[Dataset items]
*** Begin section ***

-- ==== Sys2Proof/Machine/Operands.lean ====
section
/-!
DEFINITION. How values stand in bytes: byte order, frames and their CRC (R4, R5), the codes of named lists
(R174), and the parsing of table entries (R177, Table 109). Every field is read by offset and size.
-/

namespace Sys2Proof.Machine

open Sys2Proof

/-! ## Bytes, most significant first (12) -/

/-- `size` bytes of `n`, most significant first. -/
def toBytes : Nat → Nat → List Byte
  | 0, _ => []
  | size + 1, n => BitVec.ofNat 8 (n / 256 ^ size) :: toBytes size n

/-- The number a list of bytes carries, most significant first. -/
def ofBytes (bs : List Byte) : Nat := bs.foldl (fun n b => n * 256 + b.toNat) 0

/-- Two bytes of a signed value, two's complement (R177). -/
def toBytesInt (i : Int) : List Byte := toBytes 2 (BitVec.ofInt 16 i).toNat

/-- The field of `size` bytes at an offset. -/
def field (bs : List Byte) (off size : Nat) : Nat := ofBytes ((bs.drop off).take size)

/-- The signed two-byte field at an offset. -/
def fieldInt (bs : List Byte) (off : Nat) : Int := (BitVec.ofNat 16 (field bs off 2)).toInt

/-- An address is taken from bits 5 to 0 of its byte (R176; for argument bytes, log 12). -/
def fieldAddr (bs : List Byte) (off : Nat) : Addr := BitVec.ofNat 6 (field bs off 1)

/-- A flag is bit 0 of its byte (R176; for table entries, log 13). -/
def fieldFlag (bs : List Byte) (off : Nat) : Bool := field bs off 1 % 2 == 1

/-- The byte of an address: bits 7 and 6 are sent as 0 (R178). -/
def addrByte (a : Addr) : Byte := a.setWidth 8

/-- One byte of a small number. -/
def byteOf (n : Nat) : Byte := BitVec.ofNat 8 n

/-- One byte of a flag sent alone. -/
def flagByte (b : Bool) : Byte := if b then 1 else 0

/-- An absent unsigned one-byte field carries all ones (R178). -/
def optByte : Option Nat → Byte
  | some n => byteOf n
  | none => 255

/-- An absent unsigned two-byte field carries all ones (R178). -/
def optBytes2 : Option Nat → List Byte
  | some n => toBytes 2 n
  | none => [255, 255]

/-- An absent signed field carries -32,768 (R178). -/
def optBytesInt : Option Int → List Byte
  | some i => toBytesInt i
  | none => toBytesInt (-32768)

/-- An absent millisecond stamp carries 0 (R178). -/
def optStamp : Option Time → List Byte
  | some t => toBytes 4 t.toNat
  | none => toBytes 4 0

/-! ## The frame CRC (R4) -/

/-- One bit into the CRC register: combine with the top bit, shift, combine with the polynomial. -/
def crcBit (r : BitVec 16) (b : Bool) : BitVec 16 :=
  if (r.msb ^^ b) then (r <<< 1) ^^^ 0x1021#16 else r <<< 1

/-- One byte into the CRC register, most significant bit first. -/
def crcByte (r : BitVec 16) (b : Byte) : BitVec 16 :=
  [7, 6, 5, 4, 3, 2, 1, 0].foldl (fun r i => crcBit r (b.getLsbD i)) r

/-- The CRC over header and payload in line order, from a register of all ones. -/
def crc16 (bs : List Byte) : BitVec 16 := bs.foldl crcByte 0xFFFF#16

/-! ## Frames (Table 103) -/

/-- The header and payload bytes of a frame. -/
def Frame.body (f : Frame) : List Byte :=
  [f.dst, f.src, f.kind, byteOf f.payload.length] ++ f.payload
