-- ==== Sys2Proof/Certificates/Slice0/Obligations.lean ====
section
/-!
DEFINITION. The statements for the provers. Where a statement gives the state after a command as `t.kick`, `t`
is the command's own effect and `kick` the boundaries of the two out-halves at its end (R10, log 10), whose
grants `DOutRanks` and `UOutRanks` state and whose frame `BoundaryFrame` states.
-/

section

open Sys2Proof Sys2Proof.Machine

/-! ## Step, power-on and reset -/

/-- The step takes the command at the front of the queue and runs it on the state with the queue's rest. -/
def Obligations.StepTakesFrontCommand : Prop :=
  ∀ (c : Instr) (q : List Instr) (s : State), s.pending = c :: q → step s = exec c { s with pending := q }

/-- With no command waiting: nothing while RSTn is low; otherwise the events due now are queued, or, with none due,
the millisecond count moves on by one and what is due at it is queued; in groups that stay whole, in some order, with
only the queue and the free-value counter changed besides; several levels accepted at one sampling follow it in
ascending input number (the model's choice: logs 2, 3, 4, 5, 8 and 9). Due now: a control period, the acceptance of a
guard level, a part of a long read. Due at a millisecond: the sampling of the guard inputs with the levels it accepts
behind it; the expiry of each target above its age, that of WEIGH directly before the station's check, which is made
at every one (R36, R83); and each timer's expiry. -/
def Obligations.IdleStepQueuesWhatIsDue : Prop :=
  (∀ s : State, s.pending = [] →
    (s.rstn = false → step s = .next s) ∧
    (s.rstn = true → s.dueNow ≠ [] →
      ∃ (gs : List (List Instr)) (n : Nat), gs.Perm s.dueNow ∧
        step s = .next { s with pending := gs.flatten, freeCount := n }) ∧
    (s.rstn = true → s.dueNow = [] →
      ∃ (gs : List (List Instr)) (n : Nat), gs.Perm ({ s with now := s.now + 1 } : State).dueMillisecond ∧
        step s = .next { s with now := s.now + 1, pending := gs.flatten, freeCount := n })) ∧
  (∀ (s : State) (g : List Instr),
    let tooOld (t : TargetNo) : Prop := ∃ v a m, s.targets[t] = .fresh v a m ∧ m < (s.now - a).toNat
    (g ∈ s.dueNow ↔
      (s.periodDue = true ∧ g = [.controlPeriod]) ∨
      (∃ n : Fin 4, s.guard[n].due = true ∧ g = [.guardLevelAccepted n]) ∨
      (s.agent.responses.length < 3 ∧ (∃ (i : Fin 4) (c : Context), s.agent.contexts[i] = some c ∧ c.wait = 0) ∧
        g = [.longReadPart])) ∧
    (g ∈ s.dueMillisecond ↔
      (∃ (levels : BitVec 4) (ns : List (Fin 4)), levels = Config.guardPins s.freeCount ∧
        g = .guardSample levels :: ns.map .guardLevelAccepted ∧ ns.Pairwise (· < ·) ∧
        ∀ n : Fin 4, n ∈ ns ↔ s.guard[n].due = true ∨
          (s.guard[n].run = 2 ∧ s.guard[n].accepted ≠ if levels.getLsbD n then .open else .closed)) ∨
      (∃ t : TargetNo, t ≠ weighTarget ∧ tooOld t ∧ g = [.targetAgeExpiry t]) ∨
      (tooOld weighTarget ∧ g = [.targetAgeExpiry weighTarget, .weighSignalCheck]) ∨
      (¬tooOld weighTarget ∧ g = [.weighSignalCheck]) ∨
      (timerDue s.now s.sync.timer = true ∧ g = [.syncTimeout]) ∨
      (timerDue s.now s.loss.timer = true ∧ g = [.silenceTimeout]) ∨
      ((∃ w, s.census.phase = .window w ∧ timerDue s.now (some w) = true) ∧ g = [.censusWindowExpiry]) ∨
      (timerDue s.now s.pace = true ∧ g = [.paceTimerExpiry]) ∨
      (∃ e ∈ s.charges, (e.expiry - e.accepted).toNat ≤ (s.now - e.accepted).toNat ∧
        g = [.chargeExpired e.number]) ∨
      (∃ p : PressNo, (timerDue s.now s.presses[p].closeT = true ∧ g = [.closeTimerExpiry p]) ∨
        (timerDue s.now s.presses[p].dwellT = true ∧ g = [.dwellTimerExpiry p]) ∨
        (timerDue s.now s.presses[p].holdT = true ∧ g = [.openHoldExpired p]) ∨
        (timerDue s.now s.presses[p].openT = true ∧ g = [.openTimeout p]) ∨
        (timerDue s.now s.presses[p].ejectT = true ∧ g = [.ejectTimerExpiry p]))))

/-- R1: power-on reads the straps and gives the power-on state; RSTn low stops reception, guard samples and the
millisecond count, and its fall leaves both out-halves sending idle symbols. That a POWER_ON taken with RSTn high
gives the power-on state, and that RESET_ASSERT leaves every register but the two out-halves as it is until the
next power-on, is the model's choice (log 7). -/
def Obligations.PowerOnAndReset : Prop :=
  ∀ s : State,
    (∀ b : BitVec 3, exec (.powerOn b) s =
      .next { State.reset with own := 48 + b.setWidth 6, freeCount := s.freeCount, pending := s.pending }) ∧
    exec .resetAssert s = .next { s with rstn := false, line := { s.line with uOut := none, dOut := none } } ∧
    (s.rstn = false →
      (∀ x, exec (.uInFrame x) s = .next s) ∧ (∀ x, exec (.dInFrame x) s = .next s) ∧
      (∀ l, exec (.guardSample l) s = .next s) ∧ (s.pending = [] → step s = .next s))
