theorem State.closeReady_eq : s.closeReady p f =
    if s.guardOpen p = true then s.refuse p .guard
    else if s.sync.lost = true then s.refuse p .syncLost
    else if s.releasePending p = true then s.refuse p .pending
    else ((s.presses[p].recipe).bind s.chargeFor).elim (s.refuse p .noCharge) (s.closeWith p f) := by
  rw [State.closeReady]
  cases (s.presses[p].recipe).bind s.chargeFor with
  | none => rfl
  | some e => rfl

theorem State.chargeFor_eq_none {r : RecipeNo} : s.chargeFor r = none ↔ ∀ e ∈ s.charges, e.recipe ≠ r := by
  simp [State.chargeFor, List.find?_eq_none]

theorem State.noCharge_of (none : ∀ e ∈ s.charges, s.presses[p].recipe ≠ some e.recipe) :
    (s.presses[p].recipe).bind s.chargeFor = Option.none := by
  rw [Option.bind_eq_none_iff]
  intro r recipe
  exact State.chargeFor_eq_none.mpr fun e mem same => none e mem (by rw [recipe, same])

theorem State.ejectOpened_guard (guard : s.guardIsOpen p) : s.ejectOpened p f = s.refuse p .guard :=
  if_pos (State.guardOpen_iff.mpr guard)

theorem State.ejectOpened_starts (guard : ¬s.guardIsOpen p) : s.ejectOpened p f = s.startStroke p f :=
  if_neg (mt State.guardOpen_iff.mp guard)

theorem State.ejectStuck_guard (guard : s.guardIsOpen p) : s.ejectStuck p f = s.refuse p .guard :=
  if_pos (State.guardOpen_iff.mpr guard)

theorem State.ejectStuck_retries {n : SlotNo} {c : CycleRecord} {r : RecipeNo} (carries : s.carries p n c r = true)
    (guard : ¬s.guardIsOpen p) :
    s.ejectStuck p f = if c.retries = s.tables.rt[r].retries then s.refuse p .retries
      else (s.updCycle p (fun c => { c with retries := c.retries + 1 })).startStroke p f := by
  obtain ⟨-, cycle, recipe⟩ := State.carries_iff.mp carries
  simp only [State.ejectStuck, mt State.guardOpen_iff.mp guard, State.retriesUsed, cycle, State.recipeOf_of recipe,
    Option.elim_some, beq_iff_eq, Bool.false_eq_true, if_false]
end

/-- Settles O21: the lookup by the first active entry, then the checks of each class in the order of Table 61. -/
theorem gateLookupAndRefusals : Obligations.GateLookupAndRefusals := by
  refine ⟨fun s f => ?_, fun s f p => ⟨fun gated => ?_, fun gated curing cured => ?_, fun gated => ?_⟩⟩
  · refine ⟨State.presentCmd_empty, fun code args payload all => ?_, fun code args payload single => ?_,
      fun p c => ⟨s.refuse_only p c, rfl⟩⟩
    · rw [State.presentCmd_broadcast payload all]
      refine ⟨fun no => ?_, fun i active own first => ?_⟩
      · rw [Tables.gateCode_eq_none.mpr no, Option.elim_none]
      · rw [Tables.gateCode_eq_some.mpr ⟨⟨active, own⟩, first⟩, Option.elim_some]
    · rw [State.presentCmd_single payload single]
      refine ⟨fun no => ?_, fun i active dest own first => ?_⟩
      · rw [Tables.gateEntry_eq_none.mpr no, Option.elim_none]
      · rw [Tables.gateEntry_eq_some.mpr ⟨⟨active, dest, own⟩, first⟩, Option.elim_some]
        exact ⟨State.gateDecide_config, State.gateDecide_idle⟩
  · rw [gated.close, State.closeReady_eq, ← State.guardOpen_iff, ← State.releasePending_iff]
    refine ⟨fun out => if_neg out, fun ready => ?_⟩
    rw [if_pos ready]
    refine ⟨fun guard => if_pos guard, fun guard lost => ?_, fun guard sync pending => ?_,
      fun guard sync pending no => ?_⟩
    · rw [if_neg guard, if_pos lost]
    · rw [if_neg guard, if_neg (by simp [sync]), if_pos pending]
    · have quiet : ¬s.releasePending p = true := by
        rw [State.releasePending_iff]
        exact fun ⟨x, mem, own⟩ => pending x mem own
      rw [if_neg guard, if_neg (by simp [sync]), if_neg quiet, State.noCharge_of no, Option.elim_none]
  · rw [gated.open, if_neg curing, if_neg cured]
  · rw [gated.eject]
    refine ⟨fun opened stuck => by rw [if_neg opened, if_neg stuck], fun opened guard => ?_, fun stuck guard => ?_,
      fun n c r carries stuck guard used => ?_⟩
    · rw [if_pos opened, State.ejectOpened_guard guard]
    · rw [if_neg (by rw [stuck]; decide), if_pos stuck, State.ejectStuck_guard guard]
    · rw [if_neg (by rw [stuck]; decide), if_pos stuck, State.ejectStuck_retries carries guard, if_pos used]
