def regRows11 : List RegRow := [
  ⟨0x1D0118, 0, 1, 0, 1, 31, 0, .ro, false, 0⟩,
  ⟨0x1D011C, 0, 1, 0, 1, 31, 0, .ro, false, 0⟩,
  ⟨0x1D0120, 0, 1, 0, 1, 31, 0, .ro, false, 0⟩,
  ⟨0x1D0124, 0, 1, 0, 1, 31, 0, .ro, false, 0⟩,
  ⟨0x1D0128, 0, 1, 0, 1, 31, 0, .ro, false, 0⟩,
  ⟨0x1D012C, 0, 1, 0, 1, 31, 0, .ro, false, 0⟩,
  ⟨0x1D0130, 0, 1, 0, 1, 31, 0, .ro, false, 0⟩,
  ⟨0x190000, 0, 1, 0, 1, 31, 31, .wo, true, 0⟩,
  ⟨0x190000, 0, 1, 0, 1, 5, 5, .rw, true, 0⟩,
  ⟨0x190000, 0, 1, 0, 1, 4, 0, .rw, true, 0x1F⟩,
  ⟨0x190004, 0, 1, 0, 1, 31, 31, .ro, false, 0⟩,
  ⟨0x190004, 0, 1, 0, 1, 30, 30, .ro, false, 0⟩,
  ⟨0x190004, 0, 1, 0, 1, 28, 24, .ro, false, 0⟩,
  ⟨0x190004, 0, 1, 0, 1, 20, 16, .ro, false, 0⟩,
  ⟨0x190004, 0, 1, 0, 1, 12, 8, .ro, false, 0⟩,
  ⟨0x190008, 0, 1, 0, 1, 31, 16, .rw, true, 0⟩,
  ⟨0x190008, 0, 1, 0, 1, 15, 0, .rw, true, 0⟩,
  ⟨0x19000C, 0, 1, 0, 1, 31, 31, .ro, false, 0⟩,
  ⟨0x19000C, 0, 1, 0, 1, 30, 23, .rw, true, 0⟩,
  ⟨0x19000C, 0, 1, 0, 1, 11, 0, .ro, false, 0⟩,
  ⟨0x190040, 4, 24, 0, 1, 31, 16, .rw, true, 0⟩,
  ⟨0x190040, 4, 24, 0, 1, 15, 0, .ro, false, 0⟩,
  ⟨0x190100, 0, 1, 0, 1, 31, 0, .ro, false, 0⟩,
  ⟨0x190104, 0, 1, 0, 1, 31, 0, .ro, false, 0⟩,
  ⟨0x190108, 0, 1, 0, 1, 31, 0, .ro, false, 0⟩,
  ⟨0x19010C, 0, 1, 0, 1, 31, 0, .ro, false, 0⟩,
  ⟨0x190110, 0, 1, 0, 1, 31, 0, .ro, false, 0⟩,
  ⟨0x1A0000, 0, 1, 0, 1, 31, 31, .rw, true, 0⟩,
  ⟨0x1A0000, 0, 1, 0, 1, 30, 24, .rw, true, 0x6E⟩,
  ⟨0x1A0000, 0, 1, 0, 1, 23, 17, .rw, true, 0x5F⟩,
  ⟨0x1A0000, 0, 1, 0, 1, 16, 10, .rw, true, 0x64⟩,
  ⟨0x1A0000, 0, 1, 0, 1, 9, 3, .rw, true, 0x5A⟩,
  ⟨0x1A0000, 0, 1, 0, 1, 2, 0, .rw, true, 5⟩,
  ⟨0x1A0004, 0, 1, 0, 1, 31, 31, .ro, false, 0⟩,
  ⟨0x1A0004, 0, 1, 0, 1, 30, 30, .ro, false, 0⟩,
  ⟨0x1A0004, 0, 1, 0, 1, 29, 29, .ro, false, 0⟩,
  ⟨0x1A0004, 0, 1, 0, 1, 28, 28, .ro, false, 0⟩,
  ⟨0x1A0004, 0, 1, 0, 1, 27, 27, .ro, false, 0⟩,
  ⟨0x1A0004, 0, 1, 0, 1, 20, 16, .ro, false, 0⟩,
  ⟨0x1A0004, 0, 1, 0, 1, 15, 12, .ro, false, 0⟩]

def regRows12 : List RegRow := [
  ⟨0x1A0008, 0, 1, 0, 1, 31, 16, .ro, false, 0⟩,
  ⟨0x1A0008, 0, 1, 0, 1, 15, 0, .ro, false, 0⟩,
  ⟨0x1A000C, 0, 1, 0, 1, 15, 0, .rw, false, 0⟩,
  ⟨0x1A0100, 4, 24, 0, 1, 31, 31, .ro, false, 0⟩,
  ⟨0x1A0100, 4, 24, 0, 1, 15, 0, .ro, false, 0x8000⟩,
  ⟨0x1A0180, 4, 4, 0, 1, 31, 31, .ro, false, 0⟩,
  ⟨0x1A0180, 4, 4, 0, 1, 15, 0, .ro, false, 0x8000⟩,
  ⟨0x1A0200, 0, 1, 0, 1, 31, 0, .ro, false, 0⟩,
  ⟨0x1A0204, 0, 1, 0, 1, 31, 0, .ro, false, 0⟩,
  ⟨0x1A0208, 0, 1, 0, 1, 31, 0, .ro, false, 0⟩,
  ⟨0x1A020C, 0, 1, 0, 1, 31, 0, .ro, false, 0⟩,
  ⟨0x1A0210, 0, 1, 0, 1, 31, 0, .ro, false, 0⟩,
  ⟨0x1C0000, 0, 1, 0, 1, 31, 31, .ro, false, 1⟩,
  ⟨0x1C0000, 0, 1, 0, 1, 30, 30, .ro, false, 0⟩,
  ⟨0x1C0000, 0, 1, 0, 1, 29, 29, .ro, false, 0⟩,
  ⟨0x1C0000, 0, 1, 0, 1, 13, 0, .ro, false, 0⟩,
  ⟨0x1C0004, 0, 1, 0, 1, 13, 0, .w1c, true, 0⟩,
  ⟨0x1C0008, 0, 1, 0, 1, 31, 31, .rw, true, 0⟩,
  ⟨0x1C0008, 0, 1, 0, 1, 28, 0, .rw, true, 0x1FFFFFFF⟩,
  ⟨0x1C000C, 0, 1, 0, 1, 31, 28, .ro, false, 0⟩,
  ⟨0x1C000C, 0, 1, 0, 1, 27, 26, .ro, false, 0⟩,
  ⟨0x1C0100, 0, 1, 0, 1, 31, 0, .ro, false, 0⟩,
  ⟨0x1C0104, 0, 1, 0, 1, 31, 0, .ro, false, 0⟩,
  ⟨0x1C0108, 0, 1, 0, 1, 31, 0, .ro, false, 0⟩,
  ⟨0x1C010C, 0, 1, 0, 1, 31, 0, .ro, false, 0⟩,
  ⟨0x1C0110, 0, 1, 0, 1, 31, 0, .ro, false, 0⟩,
  ⟨0x1C0114, 0, 1, 0, 1, 31, 0, .ro, false, 0⟩,
  ⟨0x1B0000, 0, 1, 0, 1, 0, 0, .rw, true, 1⟩,
  ⟨0x1B0004, 0, 1, 0, 1, 31, 31, .wo, false, 0⟩,
  ⟨0x1B0004, 0, 1, 0, 1, 12, 8, .rw, false, 0⟩,
  ⟨0x1B0004, 0, 1, 0, 1, 1, 0, .rw, false, 1⟩,
  ⟨0x1B0008, 0, 1, 0, 1, 31, 31, .ro, false, 0⟩,
  ⟨0x1B0008, 0, 1, 0, 1, 30, 30, .ro, false, 0⟩,
  ⟨0x1B0008, 0, 1, 0, 1, 29, 29, .w1c, false, 0⟩,
  ⟨0x1B0008, 0, 1, 0, 1, 25, 24, .ro, false, 0⟩,
  ⟨0x1B0008, 0, 1, 0, 1, 1, 0, .ro, false, 0⟩,
  ⟨0x1B000C, 0, 1, 0, 1, 31, 31, .ro, false, 0⟩,
  ⟨0x1B000C, 0, 1, 0, 1, 17, 16, .ro, false, 0⟩,
  ⟨0x1B000C, 0, 1, 0, 1, 15, 0, .ro, false, 0⟩,
  ⟨0x1B0010, 0, 1, 0, 1, 4, 0, .rw, true, 0⟩]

*** End section ***

◆ **WORK INSTRUCTION**
Of the entries listed above, reproduce only the lines starting at the line containing "(s.rstn = false → step s = .next s) ∧" and ending at the line containing "(s.guard[n].run = 2". Include both, exactly as they stand.

◆ **COMPLETED EXERCISE**
    (s.rstn = false → step s = .next s) ∧
    (s.rstn = true → s.dueNow ≠ [] →
      ∃ (gs : List (List Instr)) (n : Nat), gs.Perm s.dueNow ∧
        step s = .next { s with pending := gs.flatten, freeCount := n }) ∧
    (s.rstn = true → s.dueNow = [] →
      ∃ (gs : List (List Instr)) (n : Nat), gs.Perm ({ s with now := s.now + 1 } : State).dueMillisecond ∧
        step s = .next { s with now := s.now + 1, pending := gs.flatten, freeCount := n })) ∧
  (∀ (s : State) (g : List Instr),
    let tooOld (t : TargetNo) : Prop := ∃ v a m, s.targets[t] = .fresh v a m ∧ m < (s.now - a).toNat
    (g ∈ s.dueNow ↔
      (s.periodDue = true ∧ g = [.controlPeriod]) ∨
      (∃ n : Fin 4, s.guard[n].due = true ∧ g = [.guardLevelAccepted n]) ∨
      (s.agent.responses.length < 3 ∧ (∃ (i : Fin 4) (c : Context), s.agent.contexts[i] = some c ∧ c.wait = 0) ∧
        g = [.longReadPart])) ∧
    (g ∈ s.dueMillisecond ↔
      (∃ (levels : BitVec 4) (ns : List (Fin 4)), levels = Config.guardPins s.freeCount ∧
        g = .guardSample levels :: ns.map .guardLevelAccepted ∧ ns.Pairwise (· < ·) ∧
        ∀ n : Fin 4, n ∈ ns ↔ s.guard[n].due = true ∨
          (s.guard[n].run = 2 ∧ s.guard[n].accepted ≠ if levels.getLsbD n then .open else .closed)) ∨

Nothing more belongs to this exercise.